C pointer/array value confusion

The "value" of an array is the address of the first element. You can see that in your results. If you printed:

printf("vals: one.s = 0x%x, one.e[0] = 0x%x\n",one.s,one.e[0]);

then you should get the same answers.

The 'value' of e is it's address

The name of an array is just a marker for it's address so arrayname and &arrayname are the same thing

An array in any context except the operand of the & operator or the sizeof operator evaluates to the address of its first element.

Moreover your code is full of undefined behavior because you are using %x to print pointers. %x is only valid if the (promoted) type of the expression passed is unsigned int.

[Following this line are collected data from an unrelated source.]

-- ==== Sys2Proof/Decode.lean ====
section
/-! DEFINITION. The decoder of transaction words and the encoder (30_encoding.md). A bus write is decoded by every
component for itself (R109), so the decoder takes the selection (active mapper, audio module) beside the word. -/

namespace Sys2Proof

/-- Why the decoder refuses a word (30_encoding.md R108 (b) and (c)). -/
inductive DecodeError
  | mustBeZero
  | audioReserved
  deriving DecidableEq, Repr

/-- What a word decodes to: one transaction of the block, or a bus write with what the active mapper and the audio
module make of it (either may not claim the address). -/
inductive Decoded
  | one (i : Instr)
  | write (mapper audio : Option Instr)
  deriving DecidableEq, Repr

/-! Each component's own decoding of a bus write (R109, R110). -/

/-- BANDAI: port A[3:0] in $6000 to $FFFF (40_bandai.md R130). -/
def bandaiPort (a : Addr) (v : Byte) : Option Instr :=
  if a.toNat < 0x6000 then none
  else match (portIndex a).toNat with
    | 0 => some (.bandaiChr0 a v)
    | 1 => some (.bandaiChr1 a v)
    | 2 => some (.bandaiChr2 a v)
    | 3 => some (.bandaiChr3 a v)
    | 4 => some (.bandaiChr4 a v)
    | 5 => some (.bandaiChr5 a v)
    | 6 => some (.bandaiChr6 a v)
    | 7 => some (.bandaiChr7 a v)
    | 8 => some (.bandaiPrg a v)
    | 9 => some (.bandaiMirror a v)
    | 10 => some (.bandaiIrqctl a v)
    | 11 => some (.bandaiLatchlo a v)
    | 12 => some (.bandaiLatchhi a v)
    | 13 => some (.bandaiPort13 a v)
    | 14 => some (.bandaiPort14 a v)
    | _ => some (.bandaiPort15 a v)

/-- MMC2 and MMC4: window A[15:12]; $8 and $9 are not claimed, which the table lists as MMCx.UNCLAIMED
(41_mmc2_mmc4.md R170, R177). `prg` is the variant's own register at $A. -/
def mmcPort (prg : Addr → Byte → Instr) (a : Addr) (v : Byte) : Option Instr :=
  match (windowSel a).toNat with
  | 0x8 => some (.mmcUnclaimed a v)
  | 0x9 => some (.mmcUnclaimed a v)
  | 0xA => some (prg a v)
  | 0xB => some (.mmcChrfd0 a v)
  | 0xC => some (.mmcChrfe0 a v)
  | 0xD => some (.mmcChrfd1 a v)
  | 0xE => some (.mmcChrfe1 a v)
  | 0xF => some (.mmcMirror a v)
  | _ => none

/-- SUNSOFT: window A[15:12] in $8 to $F (42_sunsoft.md R210). -/
def sunsoftPort (a : Addr) (v : Byte) : Option Instr :=
  match (windowSel a).toNat with
  | 0x8 => some (.sunsoftChr0 a v)
  | 0x9 => some (.sunsoftChr1 a v)
  | 0xA => some (.sunsoftChr2 a v)
  | 0xB => some (.sunsoftChr3 a v)
  | 0xC => some (.sunsoftNt0 a v)
  | 0xD => some (.sunsoftNt1 a v)
  | 0xE => some (.sunsoftNtctl a v)
  | 0xF => some (.sunsoftPrg a v)
  | _ => none

/-- SQUARE_CHIP: exactly the addresses of 45_audio.md R305. -/
def squarePort (a : Addr) (v : Byte) : Option Instr :=
  match a.toNat with
  | 0x5000 => some (.sq0R0 v)
  | 0x5001 => some (.sq0R1 v)
  | 0x5002 => some (.sq0R2 v)
  | 0x5003 => some (.sq0R3 v)
  | 0x5004 => some (.sq1R0 v)
  | 0x5005 => some (.sq1R1 v)
  | 0x5006 => some (.sq1R2 v)
  | 0x5007 => some (.sq1R3 v)
  | 0x5011 => some (.sqDa v)
  | 0x5015 => some (.sqEnable v)
  | _ => none

/-- SAW_CHIP: A[15:12] = $B, register A[1:0] (45_audio.md R306). -/
def sawPort (a : Addr) (v : Byte) : Option Instr :=
  if inWindow 0xB a then
    match (sawSel a).toNat with
    | 0 => some (.sawR0 a v)
    | 1 => some (.sawR1 a v)
    | 2 => some (.sawR2 a v)
    | _ => some (.sawR3 a v)
  else none

/-- What the active mapper makes of a write. -/
def mapperPort (m : Active) (a : Addr) (v : Byte) : Option Instr :=
  match m with
  | .none => none
  | .bandai => bandaiPort a v
  | .mmc2 => mmcPort .mmc2Prg8 a v
  | .mmc4 => mmcPort .mmc4Prg16 a v
  | .sunsoft => sunsoftPort a v

/-- What the audio module makes of a write. -/
def audioPort (o : AudioOption) (a : Addr) (v : Byte) : Option Instr :=
  match o with
  | .none => none
  | .square => squarePort a v
  | .saw => sawPort a v

/-! The fields of a transaction word. -/

/-- w[31:28] (R100). -/
def kindOf (w : TxWord) : BitVec 4 := w.extractLsb' 28 4

/-- The address of a WR word, w[23:8] (R102). -/
def wrAddr (w : TxWord) : Addr := w.extractLsb' 8 16

/-- The value of a WR word, w[7:0] (R102). -/
def wrVal (w : TxWord) : Byte := w.extractLsb' 0 8

/-- `i` if the must-be-0 field is 0, else the refusal of R108(b). -/
def whenZero (field : Nat) (i : Instr) : Except DecodeError Decoded :=
  if field = 0 then .ok (.one i) else .error .mustBeZero

/-- RENDER_LINE with the operands of R106. -/
def renderOf (w : TxWord) : Instr :=
  .renderLine (w.extractLsb' 0 15) (w.extractLsb' 15 3) (w.getLsbD 18) (w.getLsbD 19) (w.getLsbD 20) (w.getLsbD 21)

/-- INIT with the operands of R107. -/
def initOf (w : TxWord) : Instr :=
  .init (w.extractLsb' 20 8) (w.extractLsb' 0 8) (w.extractLsb' 8 8) (w.extractLsb' 16 2) (w.extractLsb' 18 2)

/-- The decoder (R100, R101, R108): total on every word, refusing by name. The reserved kinds decode to the table's
RESERVED rows, whose meanings refuse. -/
def decode (sel : Selection) (w : TxWord) : Except DecodeError Decoded :=
  match (kindOf w).toNat with
  | 0x0 =>
    if (w.extractLsb' 24 4).toNat = 0 then
      .ok (.write (mapperPort sel.active (wrAddr w) (wrVal w)) (audioPort sel.audio (wrAddr w) (wrVal w)))
    else .error .mustBeZero
  | 0x1 => whenZero (w.extractLsb' 14 14).toNat (.ppuLatch (w.extractLsb' 0 14))
  | 0x2 => whenZero (w.extractLsb' 9 19).toNat (.scanlineStart (w.extractLsb' 0 9))
  | 0x3 => whenZero (w.extractLsb' 9 19).toNat (.predict (w.extractLsb' 0 9))
  | 0x4 => whenZero (w.extractLsb' 0 28).toNat .reset
  | 0x5 => whenZero (w.extractLsb' 22 6).toNat (renderOf w)
  | 0x6 => whenZero (w.extractLsb' 0 28).toNat .sample
  | 0x7 => whenZero (w.extractLsb' 0 28).toNat .save
  | 0x8 => whenZero (w.extractLsb' 0 28).toNat .load
  | 0x9 => if (w.extractLsb' 18 2).toNat = 3 then .error .audioReserved else .ok (.one (initOf w))
  | 0xA => .ok (.one (.reservedA (w.extractLsb' 0 28)))
  | 0xB => .ok (.one (.reservedB (w.extractLsb' 0 28)))
  | 0xC => .ok (.one (.reservedC (w.extractLsb' 0 28)))
  | 0xD => .ok (.one (.reservedD (w.extractLsb' 0 28)))
  | 0xE => .ok (.one (.reservedE (w.extractLsb' 0 28)))
  | _ => .ok (.one (.reservedF (w.extractLsb' 0 28)))

/-! The encoder (R102 to R107). -/

/-- The WR word of address `a` and value `v` (R102): w = A << 8 | V. -/
def wrWord (a : Addr) (v : Byte) : TxWord := 0#8 ++ a ++ v

/-- A word with only a kind and the 28 bits below it. -/
def kindWord (k : BitVec 4) (rest : BitVec 28) : TxWord := k ++ rest

/-- The word of an instruction. -/
def encode (i : Instr) : TxWord :=
  match i with
  | .bandaiChr0 a v => wrWord a v
  | .bandaiChr1 a v => wrWord a v
  | .bandaiChr2 a v => wrWord a v
  | .bandaiChr3 a v => wrWord a v
  | .bandaiChr4 a v => wrWord a v
  | .bandaiChr5 a v => wrWord a v
  | .bandaiChr6 a v => wrWord a v
  | .bandaiChr7 a v => wrWord a v
  | .bandaiPrg a v => wrWord a v
  | .bandaiMirror a v => wrWord a v
  | .bandaiIrqctl a v => wrWord a v
  | .bandaiLatchlo a v => wrWord a v
  | .bandaiLatchhi a v => wrWord a v
  | .bandaiPort13 a v => wrWord a v
  | .bandaiPort14 a v => wrWord a v
  | .bandaiPort15 a v => wrWord a v
  | .mmcUnclaimed a v => wrWord a v
  | .mmc2Prg8 a v => wrWord a v
  | .mmc4Prg16 a v => wrWord a v
  | .mmcChrfd0 a v => wrWord a v
  | .mmcChrfe0 a v => wrWord a v
  | .mmcChrfd1 a v => wrWord a v
  | .mmcChrfe1 a v => wrWord a v
  | .mmcMirror a v => wrWord a v
  | .sunsoftChr0 a v => wrWord a v
  | .sunsoftChr1 a v => wrWord a v
  | .sunsoftChr2 a v => wrWord a v
  | .sunsoftChr3 a v => wrWord a v
  | .sunsoftNt0 a v => wrWord a v
  | .sunsoftNt1 a v => wrWord a v
  | .sunsoftNtctl a v => wrWord a v
  | .sunsoftPrg a v => wrWord a v
  | .sq0R0 v => wrWord 0x5000#16 v
  | .sq0R1 v => wrWord 0x5001#16 v
  | .sq0R2 v => wrWord 0x5002#16 v
  | .sq0R3 v => wrWord 0x5003#16 v
  | .sq1R0 v => wrWord 0x5004#16 v
  | .sq1R1 v => wrWord 0x5005#16 v
  | .sq1R2 v => wrWord 0x5006#16 v
  | .sq1R3 v => wrWord 0x5007#16 v
  | .sqDa v => wrWord 0x5011#16 v
  | .sqEnable v => wrWord 0x5015#16 v
  | .sawR0 a v => wrWord a v
  | .sawR1 a v => wrWord a v
  | .sawR2 a v => wrWord a v
  | .sawR3 a v => wrWord a v
  | .ppuLatch p => kindWord 0x1#4 (0#14 ++ p)
  | .scanlineStart line => kindWord 0x2#4 (0#19 ++ line)
  | .predict line => kindWord 0x3#4 (0#19 ++ line)
  | .reset => kindWord 0x4#4 0#28
  | .renderLine v fineX bgSel leftClip bgEnabled widthOk =>
    kindWord 0x5#4 (0#6 ++ (BitVec.ofBool widthOk ++ BitVec.ofBool bgEnabled ++ BitVec.ofBool leftClip ++ BitVec.ofBool bgSel) ++ fineX ++ v)
  | .sample => kindWord 0x6#4 0#28
  | .save => kindWord 0x7#4 0#28
  | .load => kindWord 0x8#4 0#28
  | .init id prg chr mirror audio => kindWord 0x9#4 (id ++ audio ++ mirror ++ chr ++ prg)
  | .reservedA rest => kindWord 0xA#4 rest
  | .reservedB rest => kindWord 0xB#4 rest
  | .reservedC rest => kindWord 0xC#4 rest
  | .reservedD rest => kindWord 0xD#4 rest
  | .reservedE rest => kindWord 0xE#4 rest
  | .reservedF rest => kindWord 0xF#4 rest

/-! Reading a table word without a machine. A WR word is read by the component that `tableSelection` names, since the
word alone does not say which cartridge it is for (log entry 4). -/

/-- The cartridge for which a word standing alone is read: SQUARE_CHIP at $5xxx, BANDAI below $9000, SAW_CHIP at
$Bxxx with A[1:0] other than 0, else MMC2. -/
def tableSelection (w : TxWord) : Selection :=
  let a := wrAddr w
  let win := (windowSel a).toNat
  if (kindOf w).toNat ≠ 0 then ⟨.bandai, .none⟩
  else if win = 0x5 then ⟨.bandai, .square⟩
  else if win < 0x9 then ⟨.bandai, .none⟩
  else if win = 0xB ∧ (sawSel a).toNat ≠ 0 then ⟨.bandai, .saw⟩
  else ⟨.mmc2, .none⟩

/-- The one instruction a decoded word is listed as: the audio module's where it claims the address, else the
mapper's. -/
def Decoded.listed (d : Decoded) : Option Instr :=
  match d with
  | .one i => some i
  | .write m a => a <|> m

/-- The word of `nbits` bits numbered as the opcode table numbers them: a transaction is one 32-bit word (R100). -/
def tableWord (nbits w : Nat) : TxWord := BitVec.ofNat 32 (w % 2 ^ nbits)

/-- The instruction the decoder reads from a table word. -/
def decodeTableWord (nbits w : Nat) : Option Instr :=
  match decode (tableSelection (tableWord nbits w)) (tableWord nbits w) with
  | .ok d => d.listed
  | .error _ => none

end Sys2Proof
end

The compiler treats statically allocated arrays differently than a float ptr. You can see this in gcc by compiling with the -S flag. Here is the code for the first and second printf statements:

printf("adrs: &one.s = 0x%x, &one.e = 0x%x\n", &one.s, &one.e);
    movl    $.LC0, %eax
    leaq    -16(%rbp), %rdx
    leaq    -16(%rbp), %rcx
    movq    %rcx, %rsi
    movq    %rax, %rdi
    movl    $0, %eax
    call    printf

printf("vals: one.s = 0x%x, one.e = 0x%x\n",one.s,one.e);
    movq    -16(%rbp), %rcx
    movl    $.LC1, %eax
    leaq    -16(%rbp), %rdx
    movq    %rcx, %rsi
    movq    %rax, %rdi
    movl    $0, %eax
    call    printf

You can see that there are two "load effective address" instructions for the first call (&one.s and &one.e), but only one such command for the second printf call. The "leaq -16(%rbp), %rdx" command moves the address %rbp-16 (2 bytes less than the the address store in the %rbp register) into the %rdx register, where it is then used by the printf command to fill in the output for one.e. In the first version, this command is repeated to load the same address into %rcx.

In the second version, the %rcx register is populated via the "movq -16(%rbp), %rcx" command. Unlike "leaq", "movq" is an instruction to perform a lookup in memory for the value at the address specified (%rbp-16).